Writing the Court's majority opinion, Chief Justice Barbara Pariente concluded that the Opportunity Scholarship program "diverts public dollars into separate private systems parallel to and in competition with the free public schools that are the sole means set out in the Constitution for the state to provide for the education of Florida's children" (italics added).
Pariente also objected to state funding for "schools that are not 'uniform' when compared with each other or the public system."
There are two flaws in the majority's logic. First, it boldly implies that public schools are the "sole means" by which the state may educate its students. Nowhere is that specified in the state constitution, which provides for a public school system but in no way excludes other school types (even if they are in competition with the established public system).
Second, and perhaps more worrisome, is the majority's interpretation of the word "uniform." If uniform education means - as the Court seems to believe - identical education, or education subject to identical regulations, then it is not only Opportunity Scholarships that run afoul of the state constitution. Charter schools, other voucher programs, Bright Futures Scholarships (a higher education program), and even district-operated magnet schools do not meet that standard. What about gifted and talented programs? Special education?
Charter schools serve some 80,000 Florida students. "Uniform" (in the Court's interpretation of the word) they certainly are not. In fact, non-uniformity is precisely their point.
Also vulnerable are the more than 16,000 Florida students who receive McKay Scholarships, vouchers given to disabled youngsters that they then use to enroll in private schools. A 2003 evaluation of McKay Scholarships revealed that 92.7 percent of McKay participants were satisfied with their private school education, while only 32.7 percent of them registered similar feelings about their previous public schools.

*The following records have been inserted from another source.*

-- ==== Sys2Proof/Tests/Slice0.lean ====
section
/-! SUPPORT. Witnesses: for each statement with hypotheses, a concrete state and operands that meet all of them; and an ill-formed
command for each check of WellFormed. -/

namespace Sys2Proof.Tests

open Sys2Proof Sys2Proof.Machine Sys2Proof.Claims

set_option Elab.async false

/-! ### Builders -/

/-- Fields at bit positions, as one number. -/
def fields (l : List (Nat × Nat)) : Nat := l.foldl (fun a x => a + x.2 * 2 ^ x.1) 0

/-- A job header from fields at byte positions: job 7, a box of 3 × 1 × 1 × 1 chips, ports 0 and 1 on axis D, a lead of 4 courses. -/
def header (l : List (Nat × Nat)) : BitVec 2048 :=
  BitVec.ofNat 2048 (fields (([(2, 7), (32, 4), (64, 3), (66, 1), (68, 1), (70, 1), (72, 9)] ++ l).map (fun (x : Nat × Nat) => (8 * x.1, x.2))))

/-- Tenancy 0: the whole grid and all ports, shares of stacks 0 and 1, and a partition of every store. -/
def tenancy : Tenancy where
  def_ := { exists_ := true, h := 8, ports := 0xFFFF, shares := [(0, (0, 1024)), (1, (0, 1024))],
            parts := [(0, (0, 1024)), (1, (0, 64)), (2, (0, 64)), (3, (0, 16)), (4, (0, 16)), (5, (0, 64)), (6, (0, 64)), (7, (0, 16))] }
  load := { st := .running, header := header [] }

/-- The chip at tick 100 of course 3, between courses of its job, with links, and tenancy 0 changed by `f`. -/
def chip (f : Tenancy → Tenancy) : State :=
  { State.reset with
    tens := [(0, f tenancy)]
    cores := { State.reset.cores with seqs := [(0, { base := 900 })] }
    time := { State.reset.time with tally := 49252, pll := .freeRun, lastCourse := some 3 }
    fabric := { State.reset.fabric with cfg := 0x20881F50000088B5, axes := 2, ports := (List.range 16).map (fun k => (k, { link := true, locked := true })) }
    board := { State.reset.board with stage := 0x0F, bootDone := true, por := true, perst := true, pcieUp := true } }

/-- The same with its job at position 100 of a schedule course; core 0's units stand at cycle 1,000. -/
def inRun (f : Tenancy → Tenancy) : State := chip (fun n => f { n with course := { n.course with inCourse := true, start := 49152 } })

/-- Room in the merge entries (12 R317), as a check. -/
def fits (s : State) : Bool :=
  s.cores.merges.all (fun x => decide ((s.cores.merges.filter (fun (y : Nat × MergeEntry) => y.1 / csWords = x.1 / csWords)).length ≤ 16)) &&
  s.hbm.merges.all (fun x => decide ((s.hbm.merges.filter (fun (y : Nat × MergeEntry) => y.1 / stackWords = x.1 / stackWords)).length ≤ 64))

theorem fits_of {s : State} (h : fits s = true) : s.mergesFit := by
  obtain ⟨h1, h2⟩ := Bool.and_eq_true_iff.mp h
  exact ⟨fun x hx => of_decide_eq_true (List.all_eq_true.mp h1 x hx), fun x hx => of_decide_eq_true (List.all_eq_true.mp h2 x hx)⟩

/-- A check that passes has a result with what it is asked. -/
def passing {α : Type} (r : Res α) (q : α → Bool) : Bool := match r with | .ok a => q a | .error _ => false

theorem of_passing {α : Type} {r : Res α} {q : α → Bool} (h : passing r q = true) : ∃ a, r = .ok a ∧ q a = true := by
  cases r with
  | ok a => exact ⟨a, rfl, h⟩
  | error e => exact absurd h (by simp [passing])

The same study found only 30.2 percent of McKay students said they received from their old public schools all the federally mandated services they were entitled to.
Although the Court took pains to distance its Opportunity Scholarship decision from other Florida voucher programs (especially those that serve special needs students), it's highly unlikely that its ruling won't be applied to other voucher cases. The St. Petersburg Times reported that regardless of "the potential for negative headlines, the ACLU is considering a legal challenge to McKay vouchers."

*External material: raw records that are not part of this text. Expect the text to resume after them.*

-- ==== Sys2Proof/Machine/Legal.lean ====
section
/-! DEFINITION. What each core instruction names: the registers of each source field, its destination, its alphabet
registers, and whether its fields are legal (R34 to R42, R47, R48 and the limits of each entry). A word whose fields
are not legal traps ILLOP; clause classes are R27. -/

namespace Sys2Proof.Machine

open Sys2Proof

/-- A vector or scalar register. -/
inductive Reg where
  | v (n : Nat)
  | s (n : Nat)
  deriving DecidableEq, Repr

/-- What a word names. `fe0`, `fe1`, `fe2` are the registers of the fields that FE<48>, FE<49> and FE<50> guard
(R37), each empty where the instruction reads no register there; `other` the sources with no FE bit; `pred` says
that a predicate operand sends the word to a vector pipe (R47, R183). -/
structure Uses where
  ok : Bool := true
  fe0 : List Reg := []
  fe1 : List Reg := []
  fe2 : List Reg := []
  other : List Reg := []
  dst : List Reg := []
  alR : List Nat := []
  alW : List Nat := []
  pred : Bool := false
  deriving DecidableEq, Repr

/-- Bit 9 of a register field: scalar (R34). -/
def isS (f : BitVec 10) : Bool := f.getLsbD 9
/-- A vector register field. -/
def isV (f : BitVec 10) : Bool := !f.getLsbD 9
/-- The register number of a field. -/
def rnum (f : BitVec 10) : Nat := if isS f then f.toNat % 512 else f.toNat % 256
/-- The registers that a field names, `n` of them where it is a vector field (R34). -/
def regsOf (f : BitVec 10) (n : Nat) : List Reg :=
  if isS f then [.s (rnum f)] else (List.range n).map (fun k => .v (rnum f + k))
/-- A register field is well formed for an operand of `n` vector registers (R34). -/
def regOk (f : BitVec 10) (n : Nat) : Bool := isS f || (!f.getLsbD 8 && f.toNat % n == 0)
/-- A vector field of `n` registers. -/
def vOk (f : BitVec 10) (n : Nat) : Bool := isV f && regOk f n
/-- A predicate or alphabet field (R34). -/
def pOk (f : BitVec 10) : Bool := f.toNat < 16
/-- An unused field. -/
def zero10 (f : BitVec 10) : Bool := f == 0
/-- A field that names s0. -/
def isS0 (f : BitVec 10) : Bool := f == 0x200

/-- R36: an instruction with a scalar destination has scalar sources. -/
def noMix (d : BitVec 10) (srcs : List (BitVec 10)) : Bool := isV d || srcs.all isS

def mT (m : BitVec 8) : Ty :=
  match m.toNat / 16 with
  | 0 => .i8 | 1 => .i16 | 2 => .i32 | 3 => .i64 | 4 => .n8 | 5 => .n16 | 6 => .n32 | 7 => .n64
  | 8 => .f64 | 9 => .f32 | 10 => .bf16 | 11 => .f16 | 12 => .e4m3 | 13 => .e5m2 | 14 => .e2m1 | _ => .ix4
/-- m<7:4> as a number. -/
def mTc (m : BitVec 8) : Nat := m.toNat / 16
def mRnd (m : BitVec 8) : Nat := m.toNat / 2 % 8
def mBit0 (m : BitVec 8) : Bool := m.getLsbD 0

/-- Registers of a vector operand of a type code: two for 64-bit types. -/
def tyN (tc : Nat) : Nat := if tc == 3 || tc == 7 || tc == 8 then 2 else 1
def tcInt (tc : Nat) : Bool := tc < 8
def tcInt3264 (tc : Nat) : Bool := tc == 2 || tc == 3 || tc == 6 || tc == 7
def tcF (tc : Nat) : Bool := 8 ≤ tc && tc ≤ 11

/-- A format-R word with destination d and register sources a, b, c where `n` gives the vector registers of each (0:
the field is unused and must be 0). -/
def rUses (ok : Bool) (w : RWord) (nd na nb nc : Nat) : Uses :=
  let f (x : BitVec 10) (n : Nat) : Bool := if n == 0 then zero10 x else regOk x n
  let rs (x : BitVec 10) (n : Nat) : List Reg := if n == 0 then [] else regsOf x n
  let srcs := (if na == 0 then [] else [w.a]) ++ (if nb == 0 then [] else [w.b]) ++ (if nc == 0 then [] else [w.c])
  { ok := ok && f w.d nd && f w.a na && f w.b nb && f w.c nc && (nd == 0 || noMix w.d srcs),
    dst := rs w.d nd, fe0 := rs w.a na, fe1 := rs w.b nb, fe2 := rs w.c nc }

/-- Integer instructions of two or three sources (R192 to R201). -/
def intUses (w : RWord) (tok : Bool) (flag : Bool) (three : Bool) : Uses :=
  let n := tyN (mTc w.m)
  rUses (tok && mRnd w.m == 0 && (flag || !mBit0 w.m)) w n n n (if three then n else 0)

/-- Float instructions (R208 to R218). -/
def fltUses (w : RWord) (tok rnd flag : Bool) (nb nc : Nat) : Uses :=
  let n := tyN (mTc w.m)
  rUses (tok && (if rnd then mRnd w.m != 7 else mRnd w.m == 0) && (flag || !mBit0 w.m)) w n n
    (if nb == 9 then n else nb) (if nc == 9 then n else nc)

/-- An instruction with every field zero, or with only some m bits (R130). DESIGN CHOICE, log 125: its guard, which every word has
(R31), may be any. -/
def bareUses (w : RWord) (mok : Bool) : Uses :=
  { ok := mok && zero10 w.d && zero10 w.a && zero10 w.b && zero10 w.c }

/-- Format X (R42): all four fields name scalars; `useR`, `useC`, `useX` say whether rec, ctr and aux are used, and
`nc` how many scalars from crd are read. -/
def xUses (w : XWord) (ok useR useC useX : Bool) (nc : Nat) : Uses :=
  { ok := ok && isS w.rcd && isS w.crd && isS w.ctr && isS w.aux && rnum w.crd ≤ 508
      && (useR || isS0 w.rcd) && (useC || isS0 w.ctr) && (useX || isS0 w.aux) && (nc != 0 || isS0 w.crd),
    fe0 := (if useR then [.s (rnum w.rcd)] else []) ++ (if useC then [.s (rnum w.ctr)] else []),
    fe1 := (List.range nc).map (fun k => .s (rnum w.crd + k)),
    fe2 := if useX then [.s (rnum w.aux)] else [] }

/-- Vector registers of a data field by size code (R34, R41). -/
def szN (size : BitVec 3) : Nat := if size.toNat == 3 then 2 else if size.toNat == 4 then 4 else 1
/-- Size in bytes (R41). -/
def szB (size : BitVec 3) : Nat := 2 ^ size.toNat

/-- Format M: `na` vector registers of a base; `ld` d is written, `st` d is read. -/
def mUses (w : MWord) (ok : Bool) (na : Nat) (ld st : Bool) : Uses :=
  let n := szN w.size
  { ok := ok && w.size.toNat ≤ 4 && regOk w.a na && regOk w.b 1 && regOk w.d n && (isV w.d || w.size.toNat != 4)
      && (!ld || noMix w.d [w.a, w.b]),
    fe0 := regsOf w.a na, fe1 := regsOf w.b 1,
    fe2 := if st then regsOf w.d n else [],
    dst := if ld then regsOf w.d n else [] }

/-- A scratchpad word that names a buffer (R240). -/
def bufUses (w : MWord) (sizes : List Nat) (ld st : Bool) : Uses :=
  mUses w (w.scope == 0 && w.sub.toNat ≤ 3 && sizes.contains w.size.toNat) 1 ld st

/-- `atoms` and `atomc` (R246, R250): for `cas`, b is the comparand and has no index. -/
def atomUses (w : MWord) (scope : BitVec 2) : Uses :=
  let n := szN w.size
  let ok := w.scope == scope && (w.size.toNat == 2 || w.size.toNat == 3) && w.sub.toNat ≤ 10
  if w.sub.toNat == 9 then
    { ok := ok && regOk w.a 1 && regOk w.b n && regOk w.d n && noMix w.d [w.a, w.b],
      fe0 := regsOf w.a 1, fe1 := regsOf w.b n, fe2 := regsOf w.d n, dst := regsOf w.d n }
  else mUses w ok 1 true true

/-- A global word (08_device_memory.md): scope device or system. -/
def gUses (w : MWord) (sizes : List Nat) (sub ld st : Bool) : Uses :=
  mUses w (2 ≤ w.scope.toNat && sizes.contains w.size.toNat && sub) 2 ld st

/-- Format I with scalar or no register. -/
def iBare (w : IWord) (ok : Bool) : Uses := { ok := ok && zero10 w.d && zero10 w.a && w.m4 == 0 }

/-- System register numbers (R127) with their access: true for read only. -/
def sysKnown (n : Nat) : Option Bool :=
  if n ≤ 8 then some true else if n == 0x10 || n == 0x11 || n == 0x12 || n == 0x13 then some false
  else if n == 0x14 then some true else if n == 0x18 || n == 0x19 || n == 0x1A then some false
  else if 0x20 ≤ n && n ≤ 0x25 then some false else if n == 0x30 || n == 0x31 then some true
  else if 0x40 ≤ n && n ≤ 0x4F then some false else if n == 0x50 || n == 0x60 then some false else none

/-- Registers of an A tile (R402). -/
def tileN (pair : Nat) : Nat := if pair ≤ 1 then 2 else 8

/-- Format Q: matrix multiply (R423); `extra` more words from s. -/
def qUses (w : QWord) (sparse : Bool) (extra : Nat) : Uses :=
  let pair := w.m.toNat / 16
  { ok := pair ≤ 9 && isV w.a && regOk w.a (tileN pair) && isS w.b && isS w.c && isS w.s
      && rnum w.s + extra ≤ 511 && (w.m.getLsbD 2 == sparse) && !(w.m.getLsbD 1 && pair ≤ 1)
      && !(sparse && w.m.getLsbD 3),
    fe0 := regsOf w.a (tileN pair), fe1 := [.s (rnum w.b)], fe2 := [.s (rnum w.c)]
    other := (List.range (extra + 1)).map (fun k => .s (rnum w.s + k)) }

/-- Alphabet word operands (R330): the register pair of a 64-bit word depends on the alphabet, so a word field is
checked here as one register; m<3:0> is the alphabet. -/
def alUses (w : RWord) (ok : Bool) (nd na nb nc : Nat) : Uses :=
  { rUses ok w nd na nb nc with alR := [w.m.toNat % 16] }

And what of Florida's Bright Futures Scholarships? Through this laudable program, motivated Florida students receive a discount on in-state, public university tuition - or can opt to take a "voucher" for the equivalent amount of money to a private institution. Does that not divert "public dollars into separate private systems" that are, most assuredly, non-uniform and in competition with the state schools (public schools that are supposedly the only means to educate Florida's students)?
Nor does the Court's decision affect only Florida. Public Impact tells Gadfly that fourteen other state constitutions have similar "uniformity" clauses. Some of these jurisdictions have few school choice programs; others, such as Arizona, have many. (Wisconsin's Supreme Court has already addressed the issue and wisely ruled that Milwaukee's voucher program does not violate the state uniformity clause.)

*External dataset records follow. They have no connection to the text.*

-- ==== Sys2Proof/Machine/Float.lean ====
section
/-! DEFINITION. The floating-point instructions 0x40 to 0x54 (R189, R208 to R220) and the conversions cvt, qnt and
dqnt (R88 to R93). -/

namespace Sys2Proof.Machine

open Sys2Proof

/-- A float instruction of type m<7:4> and rounding code m<3:1>: `op` on the codes of a, b and c. -/
def fltBody (i : Instr) (w : RWord) (rc : Nat) (op : FFmt → FpEnv → Nat → Nat → Nat → FRes) (s : State) : Act :=
  let tc := mTc w.m
  fpLanes i s w.d (tyN tc) rc (fun env l =>
    op (Ty.ofCode tc).fmt env (srcT s w.a tc l) (srcT s w.b tc l) (srcT s w.c tc l))

def execFadd (w : RWord) (s : State) : Host.Outcome State Fault Refusal :=
  core (.fadd w) (fltBody (.fadd w) w (mRnd w.m) (fun f e a b _ => fadd f e a b)) s
def execFsub (w : RWord) (s : State) : Host.Outcome State Fault Refusal :=
  core (.fsub w) (fltBody (.fsub w) w (mRnd w.m) (fun f e a b _ => fsub f e a b)) s
def execFmul (w : RWord) (s : State) : Host.Outcome State Fault Refusal :=
  core (.fmul w) (fltBody (.fmul w) w (mRnd w.m) (fun f e a b _ => fmul f e a b)) s
def execFfma (w : RWord) (s : State) : Host.Outcome State Fault Refusal :=
  core (.ffma w) (fltBody (.ffma w) w (mRnd w.m) ffma) s
def execFmin (w : RWord) (s : State) : Host.Outcome State Fault Refusal :=
  core (.fmin w) (fltBody (.fmin w) w 0 (fun f e a b _ => fminmax f e false (mBit0 w.m) a b)) s
def execFmax (w : RWord) (s : State) : Host.Outcome State Fault Refusal :=
  core (.fmax w) (fltBody (.fmax w) w 0 (fun f e a b _ => fminmax f e true (mBit0 w.m) a b)) s
def execFrcp (w : RWord) (s : State) : Host.Outcome State Fault Refusal :=
  core (.frcp w) (fltBody (.frcp w) w (mRnd w.m) (fun f e a _ _ => frcp f e a)) s
def execFrsq (w : RWord) (s : State) : Host.Outcome State Fault Refusal :=
  core (.frsq w) (fltBody (.frsq w) w (mRnd w.m) (fun f e a _ _ => frsq f e a)) s
def execFsqrt (w : RWord) (s : State) : Host.Outcome State Fault Refusal :=
  core (.fsqrt w) (fltBody (.fsqrt w) w (mRnd w.m) (fun f e a _ _ => fsqrt f e a)) s
def execFexp2 (w : RWord) (s : State) : Host.Outcome State Fault Refusal :=
  core (.fexp2 w) (fltBody (.fexp2 w) w 0 (fun f e a _ _ => fexp2 f e a)) s
def execFlog2 (w : RWord) (s : State) : Host.Outcome State Fault Refusal :=
  core (.flog2 w) (fltBody (.flog2 w) w 0 (fun f e a _ _ => flog2 f e a)) s

def bodyFcmp (w : RWord) (s : State) : Act :=
  let tc := mTc w.m
  cmpLanes (.fcmp w) s w.d (fun l =>
    fcmp (Ty.ofCode tc).fmt (fpEnv s 0 l) w.c.toNat (srcT s w.a tc l) (srcT s w.b tc l))
def execFcmp (w : RWord) (s : State) : Host.Outcome State Fault Refusal := core (.fcmp w) (bodyFcmp w) s

def bodyFclass (w : RWord) (s : State) : Act :=
  let tc := mTc w.m
  intLanes (.fclass w) s w.d 1 (fun l => fclass (Ty.ofCode tc).fmt (srcT s w.a tc l))
def execFclass (w : RWord) (s : State) : Host.Outcome State Fault Refusal := core (.fclass w) (bodyFclass w) s

def bodyFsgn (w : RWord) (s : State) : Act :=
  let tc := mTc w.m
  intLanes (.fsgn w) s w.d (tyN tc) (fun l =>
    fsgn (Ty.ofCode tc).fmt w.c.toNat (srcT s w.a tc l) (srcT s w.b tc l))
def execFsgn (w : RWord) (s : State) : Host.Outcome State Fault Refusal := core (.fsgn w) (bodyFsgn w) s

/-- R216: c and d are f32. -/
def bodyFdot2 (w : RWord) (s : State) : Act :=
  let t := Ty.ofCode (mTc w.m)
  fpLanes (.fdot2 w) s w.d 1 (mRnd w.m) (fun env l => fdot2 t env (src32 s w.a l) (src32 s w.b l) (src32 s w.c l))
def execFdot2 (w : RWord) (s : State) : Host.Outcome State Fault Refusal := core (.fdot2 w) (bodyFdot2 w) s

def execFrnd (w : RWord) (s : State) : Host.Outcome State Fault Refusal :=
  core (.frnd w) (fltBody (.frnd w) w (mRnd w.m) (fun f e a _ _ => frnd f e (mBit0 w.m) a)) s

/-- R218: b is an i32. -/
def bodyFscale (w : RWord) (s : State) : Act :=
  let tc := mTc w.m
  fpLanes (.fscale w) s w.d (tyN tc) (mRnd w.m) (fun env l =>
    fscale (Ty.ofCode tc).fmt env (srcT s w.a tc l) (src32 s w.b l))
def execFscale (w : RWord) (s : State) : Host.Outcome State Fault Refusal := core (.fscale w) (bodyFscale w) s

/-- R220: the tree of R81 over the executing lanes; node n rounds with lane number n. -/
def bodyFredu (w : RWord) (s : State) : Act :=
  let tc := mTc w.m
  let f := (Ty.ofCode tc).fmt
  let m := s.exec (.fredu w)
  let rc := mRnd w.m
  let vals := (List.range 32).map (fun l =>
    if m.getLsbD l then
      let x := srcT s w.a tc l
      -- FTZI applies to the lanes' values alone; every other code passes as it is
      some (match f.decode x, f.flushIn (fpEnv s 0 l) (f.decode x) with
        | .fin _ mg _, .fin sg 0 _ => if mg = 0 then x else f.signBit sg
        | _, _ => x)
    else none)
  let comb (node x y : Nat) : FRes :=
    f.combine { fpEnv s rc node with ftzi := false } w.c.toNat (mBit0 w.m) (f.decode x) (f.decode y)
  let r := treeReduce comb vals
  match r.1 with
  | none => wrote (drawSr s rc) { cnt := srCount s rc }
  | some v =>
    finishFlags (drawSr s rc) { s := [(rnum w.d, BitVec.ofNat 64 v)], fl := [(lowest m, r.2)], cnt := srCount s rc } false m
def execFredu (w : RWord) (s : State) : Host.Outcome State Fault Refusal := core (.fredu w) (bodyFredu w) s

/-! ### Conversions -/

/-- cvt of one code (R89): an ix4 slot has no partner, so 0b1000 is an invalid code. -/
def cvtVal (st dt : Ty) (env : FpEnv) (x : Nat) : FRes :=
  if st == .ix4 && x % 16 == 8 then
    let r := convert dt env .convert (.ofInt 0)
    ⟨r.code, r.fl ||| fICW⟩
  else if st.isInt && st == dt then ⟨x % 2 ^ st.width, 0⟩
  else convert dt env .convert (tyFlushIn st env (tyValue st x))

def bodyCvt (w : RWord) (s : State) : Act :=
  let st := w.b.toNat
  let dt := mTc w.m
  fpLanes (.cvt w) s w.d (tyN dt) (mRnd w.m) (fun env l => cvtVal (Ty.ofCode st) (Ty.ofCode dt) env (srcT s w.a st l))
def execCvt (w : RWord) (s : State) : Host.Outcome State Fault Refusal := core (.cvt w) (bodyCvt w) s

/-- The rounding code of `qnt`: a dyn that resolves to neither rne nor sr is rne (R90). -/
def qntCode (s : State) (w : RWord) : Nat :=
  let m := roundMode s (mRnd w.m)
  if m == 5 then 5 else 0

/-- R91: the executing lanes form the block; lanes with a NaN or an infinity raise NV. -/
def bodyQnt (w : RWord) (s : State) : Act :=
  let m := s.exec (.qnt w)
  let rc := qntCode s w
  let t := Ty.ofCode (mTc w.m)
  if m == 0 then wrote (drawSr s rc) { cnt := srCount s rc }
  else
    let f := Ty.f32.fmt
    let xs := (List.range 32).map (fun l =>
      if m.getLsbD l then some (f.flushIn (fpEnv s 0 l) (f.decode (src32 s w.a l))) else none)
    let ts := (List.range 32).map (fun l => (fpEnv s rc l).t)
    let q := quantise t (fpEnv s rc 0) (mBit0 w.m) ts xs
    let codes := (List.range 32).filterMap (fun l => (q.2.1.getD l none).map (fun c => (l, c)))
    let bad := (lanesOf m).filter (fun l => match xs.getD l none with | some v => v.isNan || v.isInf | none => false)
    let fl := if bad.isEmpty then [(lowest m, q.2.2)] else bad.map (fun l => (l, fNV))
    let wr := wrDst w.d 1 codes
    finishFlags (drawSr s rc) { wr with s := [(rnum w.c, BitVec.ofNat 64 q.1)], fl := fl, cnt := srCount s rc } false m
def execQnt (w : RWord) (s : State) : Host.Outcome State Fault Refusal := core (.qnt w) (bodyQnt w) s

/-- R93: one element dequantised; lo and hi are the ix4 slots of the lane's pair. -/
def dqntVal (t : Ty) (env : FpEnv) (lane x lo hi sc : Nat) : FRes :=
  let v : FV × Flags :=
    if t == .ix4 then
      if lo == 8 then ((if lane % 2 == 0 then tyValue .e4m3 (hi * 16 + 8) else .ofInt 0), 0)
      else if lane % 2 == 1 && hi == 8 then (.ofInt 0, fICW)
      else (.ofInt (toSigned 4 (if lane % 2 == 0 then lo else hi)), 0)
    else (tyFlushIn t env (tyValue t x), 0)
  if sc == 0xFF then ⟨Ty.f32.fmt.defNan, v.2 ||| fNV⟩
  else
    let r := convert .f32 env .convert (v.1.scale ((sc : Int) - 127))
    ⟨r.code, r.fl ||| v.2⟩

/-- R93. DESIGN CHOICE, log 107: an ix4 partner lane that is active in another split supplies the register as the group holds
it now. -/
def bodyDqnt (w : RWord) (s : State) : Act :=
  let t := Ty.ofCode (mTc w.m)
  fpLanes (.dqnt w) s w.d 1 (mRnd w.m) (fun env l =>
    dqntVal t env l (srcT s w.a (mTc w.m) l) (src32 s w.a (l / 2 * 2) % 16) (src32 s w.a (l / 2 * 2 + 1) % 16)
      (src32 s w.b l % 256))
def execDqnt (w : RWord) (s : State) : Host.Outcome State Fault Refusal := core (.dqnt w) (bodyDqnt w) s

end Sys2Proof.Machine
end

Reports from Florida suggest that the legislature is forming a short-term strategy to switch funding for the state's voucher programs from public money to private dollars in the form of tax credits (see here). Come November, it's likely that Florida voters will have an opportunity to amend the Sunshine State's constitution to allow tax dollars to go to private schools. The Florida Constitution is frequently amended, and we hope, for the good of Florida's students and for the future of school choice across the nation that these efforts succeed. And we hope that state courts across the land don't take a "uniform" approach to this critical issue. Multiple wrongs don't make a right.